[THE DATA — start]

/-- Bits 4 to 7 of FLAGS are those of the radiotext and the clock (R51). -/
theorem flagsByte_getLsbD_of_four_le {m n : Committed} (htext : m.text = n.text) (hclock : m.clock = n.clock) {i : Nat}
    (hi : 4 ≤ i) : (flagsByte m).getLsbD i = (flagsByte n).getLsbD i := by
  obtain ⟨k, rfl⟩ := Nat.exists_eq_add_of_le' hi
  simp only [flagsByte, BitVec.getLsbD_append, htext, hclock]
  simp

theorem mem_addressRange {base n k : Nat} : k ∈ addressRange base n ↔ base ≤ k ∧ k < base + n := by
  simp only [addressRange, List.mem_map, List.mem_range]
  constructor
  · rintro ⟨i, hi, rfl⟩
    omega
  · exact fun h => ⟨k - base, by omega, by omega⟩

/-! ### The type-0 rows -/

theorem exec_of_mem_psRows (x : Payload) (s : State) :
    ∀ mk ∈ psRows, exec (mk x) s = .next (psDecode x (s.header x)) := by
  simp only [psRows, List.forall_mem_cons, List.not_mem_nil, false_imp_iff, implies_true, and_true]
  exact ⟨rfl, rfl⟩

theorem psDecode_windowSameOutside (x : Payload) (s : State) :
    WindowSameOutside ([0x000, 0x001, 0x002, 0x003, 0x004] ++ addressRange 0x018 8) s (psDecode x (s.header x)) := by
  intro a ha
  simp only [List.mem_append, List.mem_cons, List.not_mem_nil, or_false, mem_addressRange] at ha
  rw [psDecode_committed]
  exact window_congr (fun h => by omega) (fun h => by omega) (fun h => by omega) (fun _ => rfl) (fun _ => rfl)
    (fun _ => rfl) (fun _ => rfl) (fun _ => rfl) (fun _ => rfl) (fun _ => rfl)

/-- Settles O22, from the frame of `psDecode` and the register that each address shows. -/
theorem psGroupFrame : Obligations.PsGroupFrame := by
  unfold Obligations.PsGroupFrame
  intro mk hmk x s
  have hcommitted := psDecode_committed x (s.header x)
  have hscratch := psDecode_scratch x (s.header x)
  refine ⟨psDecode x (s.header x), exec_of_mem_psRows x s mk hmk, ?_⟩
  rw [window_flags, window_flags, hcommitted, hscratch]
  exact ⟨rfl, rfl, rfl, rfl, rfl, rfl, rfl, rfl, psDecode_sameInterface x (s.header x), psDecode_windowSameOutside x s,
    fun i hi => flagsByte_getLsbD_of_four_le (by rfl) (by rfl) hi⟩

/-! ### The type-2 rows -/

theorem exec_of_mem_rtRows (x : Payload) (s : State) :
    ∀ r ∈ rtRows, exec (r.1 x) s = .next (rtDecode (r.2 x) (s.header x)) := by
  simp only [rtRows, List.forall_mem_cons, List.not_mem_nil, false_imp_iff, implies_true, and_true]
  exact ⟨rfl, rfl⟩

theorem flip_of_mem_rtRows (x : Payload) : ∀ r ∈ rtRows, (r.2 x).flip = x.gs.getLsbD 4 := by
  simp only [rtRows, List.forall_mem_cons, List.not_mem_nil, false_imp_iff, implies_true, and_true]
  exact ⟨rfl, rfl⟩

theorem header_windowSameOutside (x : Payload) (s : State) :
    WindowSameOutside [0x000, 0x001, 0x002, 0x003] s (s.header x) := by
  intro a ha
  simp only [List.mem_cons, List.not_mem_nil, or_false] at ha
  rw [header_committed]
  exact window_congr (fun h => by omega) (fun h => by omega) (fun _ => rfl) (fun _ => rfl) (fun _ => rfl)
    (fun _ => rfl) (fun _ => rfl) (fun _ => rfl) (fun _ => rfl) (fun _ => rfl)

theorem rtDecode_windowSameOutside (f : RtFields) (x : Payload) (s : State) :
    WindowSameOutside ([0x000, 0x001, 0x002, 0x003] ++ addressRange (if f.flip then 0x080 else 0x040) 64) s
      (rtDecode f (s.header x)) := by
  intro a ha
  have hbank := rtDecode_bank_not f (s.header x)
  simp only [List.mem_append, List.mem_cons, List.not_mem_nil, or_false, mem_addressRange] at ha
  rw [rtDecode_committed]
  cases hflip : f.flip <;> rw [hflip] at ha hbank <;> simp only [Bool.false_eq_true, if_true, if_false] at ha
  · exact window_congr (fun h => by omega) (fun h => by omega) (fun _ => rfl) (fun _ => rfl) (fun _ => rfl)
      (fun _ => rfl) (fun h => by omega) (fun _ => hbank) (fun _ => rfl) (fun _ => rfl)
  · exact window_congr (fun h => by omega) (fun h => by omega) (fun _ => rfl) (fun _ => rfl) (fun _ => rfl)
      (fun _ => rfl) (fun _ => hbank) (fun h => by omega) (fun _ => rfl) (fun _ => rfl)

/-- Settles O27, from the frame of `rtDecode` and the register that each address shows. -/
theorem rtGroupFrame : Obligations.RtGroupFrame := by
  unfold Obligations.RtGroupFrame
  intro r hr x s
  have hcommitted := rtDecode_committed (r.2 x) (s.header x)
  have hscratch := rtDecode_scratch (r.2 x) (s.header x)
  refine ⟨rtDecode (r.2 x) (s.header x), exec_of_mem_rtRows x s r hr, ?_⟩
  rw [hcommitted, hscratch]
  refine ⟨rfl, rfl, rfl, rfl, rfl, rfl, rfl, rfl, rfl, rtDecode_sameInterface (r.2 x) (s.header x), ?_,
    fun hreturn hlength => ?_⟩
  · rw [← flip_of_mem_rtRows x r hr]
    exact rtDecode_windowSameOutside (r.2 x) x s
  · rw [WindowSameOutside,
      rtDecode_committed_of_not_completes (rtRows_inside x r hr) (not_completes hreturn hlength)]
    exact header_windowSameOutside x s

end Sys2Proof.Machine
end

section
/-! PROOF. Which row may change a register (R49 (a), (d)), and which rows read the scratch (R60): register by register,
from the frames of the decoders. -/

namespace Sys2Proof.Machine

/-! ### Each register changes by a row of its own rule alone -/

section
variable {i : Instr} {s t : State} (hexec : exec i s = .next t) (hreset : ∀ d, i ≠ .reset d)
include hexec hreset

/-- TA, MS, PS_SCR and DI_SCR (R26, R35, R36). -/
theorem psRow_of_change
    (h : t.committed.flags ≠ s.committed.flags ∨ t.scratch.ps ≠ s.scratch.ps ∨ t.scratch.di ≠ s.scratch.di) :
    ∃ mk ∈ psRows, ∃ x, rowInstr i = mk x := by
  obtain ⟨f, hf, rfl⟩ := effect_of_exec hexec
  contrapose! h
  cases hf with
  | @ps mk x hmk hrow => exact absurd hrow (h mk hmk x)
  | rt hr hrow => rw [rtDecode_committed, rtDecode_scratch]; exact ⟨rfl, rfl, rfl⟩
  | ct hrow => rw [ctDecode_committed, ctDecode_scratch]; exact ⟨rfl, rfl, rfl⟩
  | openRow hr hrow => rw [openPair_committed, openPair_scratch]; exact ⟨rfl, rfl, rfl⟩
  | reset heq => exact absurd heq (hreset _)
  | idle heq => exact ⟨rfl, rfl, rfl⟩
  | read heq => exact ⟨rfl, rfl, rfl⟩

/-- PS, DI and PS_VALID (R27 to R29). -/
theorem psRow_of_name_change (h : t.committed.name ≠ s.committed.name) :
    ∃ mk ∈ psRows, ∃ x, rowInstr i = mk x ∧ x.gs.extractLsb' 0 2 = 3 := by
  obtain ⟨f, hf, rfl⟩ := effect_of_exec hexec
  contrapose! h
  cases hf with
  | @ps mk x hmk hrow => rw [psDecode_committed]; exact if_neg (h mk hmk x hrow)
  | rt hr hrow => rw [rtDecode_committed]; rfl
  | ct hrow => rw [ctDecode_committed]; rfl
  | openRow hr hrow => rw [openPair_committed]
  | reset heq => exact absurd heq (hreset _)
  | idle heq => rfl
  | read heq => rfl

/-- RT_SCR and RT_SCR_FLAG (R37, R38). -/
theorem rtRow_of_scratch_change (h : t.scratch.rt ≠ s.scratch.rt ∨ t.scratch.rtFlag ≠ s.scratch.rtFlag) :
    ∃ r ∈ rtRows, ∃ x, rowInstr i = r.1 x := by
  obtain ⟨f, hf, rfl⟩ := effect_of_exec hexec
  contrapose! h
  cases hf with
  | ps hmk hrow => rw [psDecode_scratch]; exact ⟨rfl, rfl⟩
  | @rt r x hr hrow => exact absurd hrow (h r hr x)
  | ct hrow => rw [ctDecode_scratch]; exact ⟨rfl, rfl⟩
  | openRow hr hrow => rw [openPair_scratch]; exact ⟨rfl, rfl⟩
  | reset heq => exact absurd heq (hreset _)
  | idle heq => exact ⟨rfl, rfl⟩
  | read heq => exact ⟨rfl, rfl⟩

/-- RT, RT_VALID and RT_FLAG (R28, R30, R31). -/
theorem rtRow_of_text_change (h : t.committed.text ≠ s.committed.text) :
    ∃ r ∈ rtRows, ∃ x, rowInstr i = r.1 x ∧ (r.2 x).completes := by
  obtain ⟨f, hf, rfl⟩ := effect_of_exec hexec
  contrapose! h
  cases hf with
  | ps hmk hrow => rw [psDecode_committed]; rfl
  | @rt r x hr hrow =>
    rw [rtDecode_committed_of_not_completes (rtRows_inside x r hr) (h r hr x hrow)]; rfl
  | ct hrow => rw [ctDecode_committed]; rfl
  | openRow hr hrow => rw [openPair_committed]
  | reset heq => exact absurd heq (hreset _)
  | idle heq => rfl
  | read heq => rfl

/-- TAG, TITLE and ARTIST (R33, R34). -/
theorem openRow_of_tag_change
    (h : t.committed.tag0 ≠ s.committed.tag0 ∨ t.committed.tag1 ≠ s.committed.tag1 ∨
      t.committed.title ≠ s.committed.title ∨ t.committed.artist ≠ s.committed.artist) :
    ∃ r ∈ openRows, ∃ x, rowInstr i = r.2.2 x ∧ s.cfg.isRtp r.1 r.2.1 = true ∧ x.gs.getLsbD 4 = true := by
  obtain ⟨f, hf, rfl⟩ := effect_of_exec hexec
  contrapose! h
  cases hf with
  | ps hmk hrow => rw [psDecode_committed]; exact ⟨rfl, rfl, rfl, rfl⟩
  | rt hr hrow => rw [rtDecode_committed]; exact ⟨rfl, rfl, rfl, rfl⟩
  | ct hrow => rw [ctDecode_committed]; exact ⟨rfl, rfl, rfl, rfl⟩
  | @openRow r x hr hrow =>
    rw [openPair_of_not_running fun hrun => h r hr x hrow hrun.1 hrun.2]; exact ⟨rfl, rfl, rfl, rfl⟩
  | reset heq => exact absurd heq (hreset _)
  | idle heq => exact ⟨rfl, rfl, rfl, rfl⟩
  | read heq => exact ⟨rfl, rfl, rfl, rfl⟩

/-- The clock registers (R28, R32). -/
theorem ctRow_of_clock_change (h : t.committed.clock ≠ s.committed.clock) :
    ∃ x, rowInstr i = .grp4A x ∧ accepts (ctFields x) = true := by
  obtain hsame | ⟨⟨d, hd⟩, -⟩ | ⟨x, hrow, haccepts, -⟩ := exec_clock hexec
  · exact absurd hsame h
  · exact absurd hd (hreset d)
  · exact ⟨x, hrow, haccepts⟩

end

/-- Settles O51, one clause per group of registers that a rule writes together. -/
theorem registersChangeOnlyByTheirOwnRule : Obligations.RegistersChangeOnlyByTheirOwnRule := by
  unfold Obligations.RegistersChangeOnlyByTheirOwnRule
  intro i s t hexec hreset
  refine ⟨psRow_of_change hexec hreset, psRow_of_name_change hexec hreset, fun h => ?_,
    rtRow_of_text_change hexec hreset, fun h => ?_, openRow_of_tag_change hexec hreset⟩
  · obtain ⟨r, hr, x, hrow⟩ := rtRow_of_scratch_change hexec hreset h
    exact ⟨r.1, List.mem_map_of_mem (f := Prod.fst) hr, x, hrow⟩
  · obtain ⟨x, hrow, haccepts⟩ := ctRow_of_clock_change hexec hreset h
    exact ⟨x, hrow, (accepts_iff _).mp haccepts⟩

/-! ### A valid bit stays set (R28) -/

/-- Settles O52: a commit sets its valid bit, and no other row writes it. -/
theorem validBitsStaySet : Obligations.ValidBitsStaySet := by
  unfold Obligations.ValidBitsStaySet
  intro i s t hexec hreset
  obtain ⟨f, hf, rfl⟩ := effect_of_exec hexec
  cases hf with
  | @ps mk x hmk hrow =>
    rw [psDecode_committed]
    refine ⟨fun h => ?_, id, id, id⟩
    dsimp only
    split
    · rfl
    · exact h
  | @rt r x hr hrow =>
    have htext := rtDecode_validOf (r.2 x) (s.header x)
    rw [rtDecode_committed]
    exact ⟨id, htext false, htext true, id⟩
  | @ct x hrow =>
    rw [ctDecode_committed]
    refine ⟨id, id, id, fun h => ?_⟩
    dsimp only
    split
    · rfl
    · exact h
  | openRow hr hrow => rw [openPair_committed]; exact ⟨id, id, id, id⟩
  | reset heq => exact absurd heq (hreset _)
  | idle heq => exact ⟨id, id, id, id⟩
  | read heq => exact ⟨id, id, id, id⟩

/-! ### The scratch is hidden until a commit (R60) -/

/-- The state with another scratch. -/
def State.withScratch (s : State) (r : Scratch) : State := { s with scratch := r }

/-! RT+ reads committed registers and the configuration, no scratch (R153, R154). -/

theorem commitDerived_withScratch (t : Tag) (s : State) (r : Scratch) :
    commitDerived t (s.withScratch r) = (commitDerived t s).withScratch r := by
  simp only [commitDerived, apply_ite (State.withScratch · r)]
  rfl

theorem processTag0_withScratch (t : Tag) (s : State) (r : Scratch) :
    processTag0 t (s.withScratch r) = (processTag0 t s).withScratch r := by
  simp only [processTag0, apply_ite (State.withScratch · r), ← commitDerived_withScratch]
  rfl

theorem processTag1_withScratch (t : Tag) (s : State) (r : Scratch) :
    processTag1 t (s.withScratch r) = (processTag1 t s).withScratch r := by
  simp only [processTag1, apply_ite (State.withScratch · r), ← commitDerived_withScratch]
  rfl

theorem rtpDecode_withScratch (x : Payload) (s : State) (r : Scratch) :
    rtpDecode x (s.withScratch r) = (rtpDecode x s).withScratch r := by
  simp only [rtpDecode, apply_ite (State.withScratch · r), ← processTag1_withScratch, ← processTag0_withScratch]

theorem openPair_withScratch (type : BitVec 4) (version : Bit) (x : Payload) (s : State) (r : Scratch) :
    openPair type version x (s.withScratch r) = (openPair type version x s).withScratch r := by
  simp only [openPair, apply_ite (State.withScratch · r), ← rtpDecode_withScratch]
  rfl

/-- Settles O53: only the two commits that the premises leave out read the scratch. -/
theorem scratchIsHiddenUntilACommit : Obligations.ScratchIsHiddenUntilACommit := by
  unfold Obligations.ScratchIsHiddenUntilACommit
  intro i s other hps hrt
  obtain ⟨f, hf, hexec⟩ := exec_effect i
  refine ⟨f s, f (s.withScratch other), hexec s, hexec _, ?_⟩
  cases hf with
  | @ps mk x hmk hrow =>
    have haddr : (psFields x).addr ≠ 3 := hps mk hmk x hrow
    rw [psDecode_committed, psDecode_committed, if_neg haddr, if_neg haddr]
    rfl
  | @rt r x hr hrow =>
    obtain ⟨hreturn, hlength⟩ := hrt r hr x hrow
    have hinside := rtRows_inside x r hr
    have hincomplete := not_completes hreturn hlength
    rw [rtDecode_committed_of_not_completes hinside hincomplete,
      rtDecode_committed_of_not_completes hinside hincomplete]
    rfl
  | ct hrow => rw [ctDecode_committed, ctDecode_committed]; rfl
  | openRow hr hrow => rw [openPair_withScratch]; rfl
  | reset heq => rfl
  | idle heq => rfl
  | read heq => rfl

end Sys2Proof.Machine
end

section
/-! PROOF. The handshake edge by edge (R41 to R46): what each kind of edge does to an idle and to a busy block. -/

[THE DATA — finish]

• [ACTION ITEM]:
Each line above with the word "idle" must be returned.

• [OUTPUT]:
  | idle heq => exact ⟨rfl, rfl, rfl⟩
  | idle heq => rfl
  | idle heq => exact ⟨rfl, rfl⟩
  | idle heq => rfl
  | idle heq => exact ⟨rfl, rfl, rfl, rfl⟩
  | idle heq => exact ⟨id, id, id, id⟩
  | idle heq => rfl
/-! PROOF. The handshake edge by edge (R41 to R46): what each kind of edge does to an idle and to a busy block. -/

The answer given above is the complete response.